To be honest, until you’ve done it a lot, it seems very mysterious. The best thing to do is start simply and then build in complexity. Do the dumbest thing you can think of first. It’s probably not that dumb.
For example, you can (and should) plot histograms and look at scatterplots to start getting a feel for the data. Then you just try writing something down, even if it’s wrong first (it will probably be wrong first, but that doesn’t matter).
So try writing down a linear function. When you write it down, you force yourself to think: does this make any sense? If not, why? What would make more sense? You start simply and keep building it up in complexity, making assumptions, and writing your assumptions down. You can use full-blown sentences if it helps—e.g., “I assume that my users naturally cluster into about five groups because when I hear the sales rep talk about them, she has about five different types of people she talks about”—then taking your words and trying to express them as equations and code.
Remember, it’s always good to start simple.
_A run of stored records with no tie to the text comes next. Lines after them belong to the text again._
-- ==== Sys2Proof/Certificates/Slice0/Obligations.lean ====
section
/-! DEFINITION. The statements about the unit: what each command does, and what every state of a run keeps. -/

open Sys2Proof
open Sys2Proof.Machine

/-! ### The queue, the clock and reset -/

/-- The step of a state with a command at the front of its queue is that command's meaning on the state with the queue's
rest. -/
def Obligations.StepTakesFront : Prop :=
  ∀ (c : Instr) (rest : List Instr) (s : State), s.pending = c :: rest → step s = exec c { s with pending := rest }

/-- What the model adds to the unit: no command changes the queue of waiting commands (log 7), and with no command waiting the
clock of an active unit advances by a tenth and nothing else changes (log 1). -/
def Obligations.QueueAndClockAreTheModels : Prop :=
  (∀ (c : Instr) (s t : State), exec c s = .next t → t.pending = s.pending)
    ∧ ∀ s : State, s.pending = [] →
        (s.unit ≠ .inactive → step s = .next { s with clock := s.clock + 1 }) ∧ (s.unit = .inactive → step s = .next s)

/-- What a full reset leaves of every part of the unit. -/
def Obligations.ResetLeaves : Prop :=
  State.reset.unit = .starting ∧ State.reset.powered = true ∧ State.reset.load = .start ∧ State.reset.clock = 0
    ∧ (∀ l, State.reset.link l =
        { discarding := false, controller := .free, counter := 0,
          report := { headerCrc := false, payloadCrc := false, length := false, framing := false, overrun := false,
                      readingDiscarded := false, wasLost := false, holdExpired := false },
          state := .idle, lastIntact := none, restoreCount := 0, threshold := 48, holdTimeout := 120, intake := [],
          hold := none })
    ∧ State.reset.lastServed = .terminal
    ∧ (∀ k, State.reset.slot k = { current := none, pending := none, last := .none })
    ∧ State.reset.poolFree = 8192 ∧ State.reset.auditTimer = none ∧ State.reset.walk = none
    ∧ (∀ x, (State.reset.tank x).reading = none ∧ (State.reset.tank x).figure =
        { status := .none, volumes := none, temperature := none, shell := none, vcf := none, gsv := none,
          marks := { levelClamped := false, trimClamped := false, tempHeld := false, noTemp := false,
                     vcfClamped := false, tableHeld := false } })
    ∧ State.reset.shipCondition = none
    ∧ (∀ m, State.reset.channel m =
        { pulses := 0, lastCount := 0, lastTime := 0, timer := none, overRate := false, lastLineVcf := none,
          accumulators := none, lineConditions := none })
    ∧ (∀ p, State.reset.parcel p =
        { state := .free, opening := none, closing := none, reason := none, suspensions := none, settle := none,
          comparisons := none, final := none })
    ∧ (∀ p, State.reset.restoredItems p = { comparisons := none, final := none })
    ∧ State.reset.concurrence = [] ∧ State.reset.shipStop = false ∧ State.reset.terminalStop = false
    ∧ State.reset.intervalTimer = none ∧ State.reset.alarm = false ∧ State.reset.trail = []
    ∧ State.reset.newest = 0 ∧ State.reset.writeQueue = [] ∧ State.reset.inFlight = none

/-! ### The taking of a request -/

/-- Steps 1 and 2 of R180: an intact frame restarts the silence timer, moves the link from IDLE to ACTIVE, raises the restore
count of a LOST link or restores it at the third frame, and advances the frame counter of a counted request, from 255 to 1.
Nothing else of the unit changes. -/
def Obligations.FrameTaken : Prop :=
  ∀ (l : Link) (counted : Bool) (s : State),
    let v := s.link l
    let u := takeFrame l counted s
    let restored := v.state = .lost ∧ 2 ≤ v.restoreCount
    u.link l =
        { v with
          lastIntact := some s.clock
          counter := if counted then (if v.counter < 255 then v.counter + 1 else 1) else v.counter
          state := if v.state = .lost ∧ v.restoreCount < 2 then .lost else .active
          restoreCount := if v.state = .lost then (if v.restoreCount < 2 then v.restoreCount + 1 else 0)
                          else v.restoreCount }
      ∧ u.link (otherLink l) = s.link (otherLink l)
      ∧ (restored → SameTrail (appendTrail (.linkState l .restored) s) u)
      ∧ (¬restored → SameTrail s u)
      ∧ u = { s with shipLink := u.shipLink, terminalLink := u.terminalLink, trail := u.trail, newest := u.newest }

/-- A request frame that is not taken: it is discarded while the link does not receive; it is a LENGTH fault with a payload
over 240 bytes; on a busy controller it is an overrun. Neither answers it, counts it or restarts the silence timer. -/
def Obligations.RequestsNotTaken : Prop :=
  ∀ (c : Instr) (r : Request) (s : State), requestOf c = some r →
    (s.unit = .inactive ∨ (s.link r.link).discarding = true → exec c s = .next s)
      ∧ (s.unit ≠ .inactive → (s.link r.link).discarding = false → 240 < r.payload.length →
          (s.link r.link).controller = .free →
          exec c s = .next
            (setLink r.link
              { s.link r.link with
                discarding := true, restoreCount := 0, report := { (s.link r.link).report with length := true } } s))
      ∧ (s.unit ≠ .inactive → (s.link r.link).discarding = false → r.payload.length ≤ 240 →
          (s.link r.link).controller ≠ .free →
          exec c s = .next
            (setLink r.link
              { s.link r.link with restoreCount := 0, report := { (s.link r.link).report with overrun := true } } s))

/-- While the unit is STARTING every request but STATUS, COUNTER RESET and an undefined one is answered NOT_READY before any
check of its owner, with none of its effects. -/
def Obligations.StartingAnswersNotReady : Prop :=
  ∀ (c : Instr) (r : Request) (s : State), requestOf c = some r → r.ready = .whenRunning → s.unit = .starting →
    Ready r.link r.payload s →
    exec c s = .next (answered r.link r.code r.tag .notReady [] (takeFrame r.link r.counted s))

/-- A request that is answered with a refusal code changes nothing but what its frame does to the link. -/
def Obligations.RefusalsChangeNothing : Prop :=
  ∀ (c : Instr) (r : Request) (s t : State) (a : Answer), requestOf c = some r → Ready r.link r.payload s →
    exec c s = .next t → (t.link r.link).controller = .answering a → isRefusal a.result = true →
    a.code = r.code ∧ a.tag = r.tag
      ∧ t = answered r.link r.code r.tag a.result a.body (takeFrame r.link r.counted s)

/-! ### The link controllers -/

/-- STATUS, COUNTER RESET and an undefined request are answered in every unit state, and none of them is counted. -/
def Obligations.LinkRequestsAnswered : Prop :=
  ∀ (l : Link) (tag : Byte) (payload : List Byte) (s : State), Ready l payload s →
    let u := takeFrame l false s
    (payload = [] → exec (.status l tag payload) s = .next (answered l 0x01 tag .done [] u)
        ∧ exec (.counterReset l tag payload) s =
            .next (answered l 0x02 tag .done [] (setLink l { u.link l with counter := 0 } u)))
      ∧ (payload ≠ [] → exec (.status l tag payload) s = .next (answered l 0x01 tag .format [] u)
        ∧ exec (.counterReset l tag payload) s = .next (answered l 0x02 tag .format [] u))
      ∧ ∀ code selector, requestDefined code selector = false →
          exec (.unknownRequest l code selector tag payload) s = .next (answered l code tag .unknownRequest [] u)

/-- SET LINK PARAMETERS sets the threshold and the hold timeout of its link, gives the writer the link's parameters and
answers both values; it is refused FORMAT for another length and RANGE for a value outside its range. -/
def Obligations.LinkParametersSet : Prop :=
  ∀ (l : Link) (tag : Byte) (payload : List Byte) (s : State), ReadyRunning l payload s →
    let u := takeFrame l true s
    (∀ b h0 h1 : Byte, payload = [b, h0, h1] →
        let holdTimeout := h0.toNat + 256 * h1.toNat
        (1 ≤ b.toNat ∧ b.toNat ≤ 63 ∧ 10 ≤ holdTimeout ∧ holdTimeout ≤ 600 →
          exec (.setLinkParameters l tag payload) s =
            .next (answered l 0x03 tag .done payload
              (giveWrite (.linkParameters l)
                (.linkParameters b.toNat holdTimeout (linkParametersCheck b.toNat holdTimeout))
                (setLink l { u.link l with threshold := b.toNat, holdTimeout := holdTimeout } u))))
        ∧ (¬(1 ≤ b.toNat ∧ b.toNat ≤ 63 ∧ 10 ≤ holdTimeout ∧ holdTimeout ≤ 600) →
          exec (.setLinkParameters l tag payload) s = .next (answered l 0x03 tag .range [] u)))
      ∧ (payload.length ≠ 3 → exec (.setLinkParameters l tag payload) s = .next (answered l 0x03 tag .format [] u))

/-- What a fault of a frame, an overrun and a gap do to a link: the kind is set, the restore count becomes 0, and the rest is
discarded up to the next idle gap after FRAMING, HEADER_CRC and LENGTH. Each is answered by nothing, and no other part of
the unit changes. That an idle gap inside a frame leaves the receiver ready is the model's reading: log 6. -/
def Obligations.FaultsReported : Prop :=
  ∀ (l : Link) (s : State), s.unit ≠ .inactive →
    let v := s.link l
    (v.discarding = false → v.controller = .free →
        exec (.damagedFrame l .framing) s =
            .next (setLink l { v with
              discarding := true, restoreCount := 0, report := { v.report with framing := true } } s)
        ∧ exec (.damagedFrame l .headerCrc) s =
            .next (setLink l { v with
              discarding := true, restoreCount := 0, report := { v.report with headerCrc := true } } s)
        ∧ exec (.damagedFrame l .length) s =
            .next (setLink l { v with
              discarding := true, restoreCount := 0, report := { v.report with length := true } } s)
        ∧ exec (.damagedFrame l .payloadCrc) s =
            .next (setLink l { v with restoreCount := 0, report := { v.report with payloadCrc := true } } s)
        ∧ exec (.idleGapInFrame l) s =
            .next (setLink l { v with restoreCount := 0, report := { v.report with length := true } } s))
      ∧ (v.discarding = false →
        (∃ n, exec (.damagedFrame l .trailing) s =
            .next (setLink l { v with
              discarding := true, restoreCount := n, report := { v.report with length := true } } s)
            ∧ (n = 0 ∨ n = v.restoreCount))
        ∧ exec (.overrun l) s =
            .next (setLink l { v with restoreCount := 0, report := { v.report with overrun := true } } s))
      ∧ (v.discarding = false → v.controller ≠ .free →
        (∀ f, f ≠ .trailing →
          ∃ d, exec (.damagedFrame l f) s =
              .next (setLink l { v with
                discarding := d, restoreCount := 0, report := { v.report with overrun := true } } s)
              ∧ (d = false ↔ f = .payloadCrc))
        ∧ exec (.idleGapInFrame l) s =
            .next (setLink l { v with restoreCount := 0, report := { v.report with overrun := true } } s))
      ∧ (v.discarding = true →
        (∀ f, exec (.damagedFrame l f) s = .next s) ∧ exec (.overrun l) s = .next s
          ∧ exec (.idleGapInFrame l) s = .next (setLink l { v with discarding := false } s))
      ∧ exec (.idleGap l) s = .next (setLink l { v with discarding := false } s)

/-- The response of a decided request: five header bytes and their CRC, the status block as the unit stands at that event
and the body, and the payload's CRC. The intake level is derived with the link's threshold, and with 48 until the unit is
RUNNING (log 26). Its sending empties the error report and keeps the controller busy until the last
character has been sent. -/
def Obligations.ResponseSentOnce : Prop :=
  ∀ (l : Link) (s : State),
    let v := s.link l
    (∀ a, v.controller = .answering a →
      ∃ block payload header,
        block = leBytes 1 v.counter ++ leBytes 2 (reportMask v.report) ++ leBytes 1 v.intake.length
            ++ [intakeLevel v.intake.length (if s.unit = .running then v.threshold else 48), linkConditionCode (s.link (otherLink l)).state,
                unitStateCode s.unit]
            ++ leBytes 1 (flagMask [s.alarm, s.anySuspect, s.anyDegraded]) ++ leBytes 4 s.newest
        ∧ block.length = 12 ∧ payload = block ++ a.body
        ∧ header = [0x3C, a.code, resultCode a.result, a.tag, BitVec.ofNat 8 payload.length]
        ∧ exec (.responseSend l) s =
            .next (setLink l
              { v with
                controller := .sending
                  (header ++ leBytes 2 (frameCrc header).toNat ++ payload ++ leBytes 2 (frameCrc payload).toNat)
                report := { headerCrc := false, payloadCrc := false, length := false, framing := false,
                            overrun := false, readingDiscarded := false, wasLost := false,
                            holdExpired := false } } s))
      ∧ (∀ f, v.controller = .sending f →
        exec (.responseSent l) s = .next (setLink l { v with controller := .free } s))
There is a trade-off in modeling between simple and accurate. Simple models may be easier to interpret and understand. Oftentimes the crude, simple model gets you 90% of the way there and only takes a few hours to build and fit, whereas getting a more complex model might take months and only get you to 92%.
Fitting a model
Fitting a model means that you estimate the parameters of the model using the observed data. You are using your data as evidence to help approximate the real-world mathematical process that generated the data. Fitting the model often involves optimization methods and algorithms, such as maximum likelihood estimation, to help get the parameters.
In fact, when you estimate the parameters, they are actually estimators, meaning they themselves are functions of the data. Once you fit the model, you actually can write it as y=7.2+4.5x, for example, which means that your best guess is that this equation or functional form expresses the relationship between your two variables, based on your assumption that the data followed a linear pattern.
Fitting the model is when you start actually coding: your code will read in the data, and you’ll specify the functional form that you wrote down on the piece of paper. Then R or Python
will use built-in optimization methods to give you the most likely values of the parameters given the data.
As you gain sophistication, or if this is one of your areas of expertise, you’ll dig around in the optimization methods yourself. Initially you should have an understanding that optimization is taking place and how it works, but you don’t have to code this part yourself—it underlies the R or Python functions.
Overfitting is the term used to mean that you used a dataset to estimate the parameters of your model, but your model isn’t that good at capturing reality beyond your sampled data. You might know this because you have tried to use it to predict labels for another set of data that you didn’t use to fit the model, and it doesn’t do a good job, as measured by an evaluation metric such as accuracy.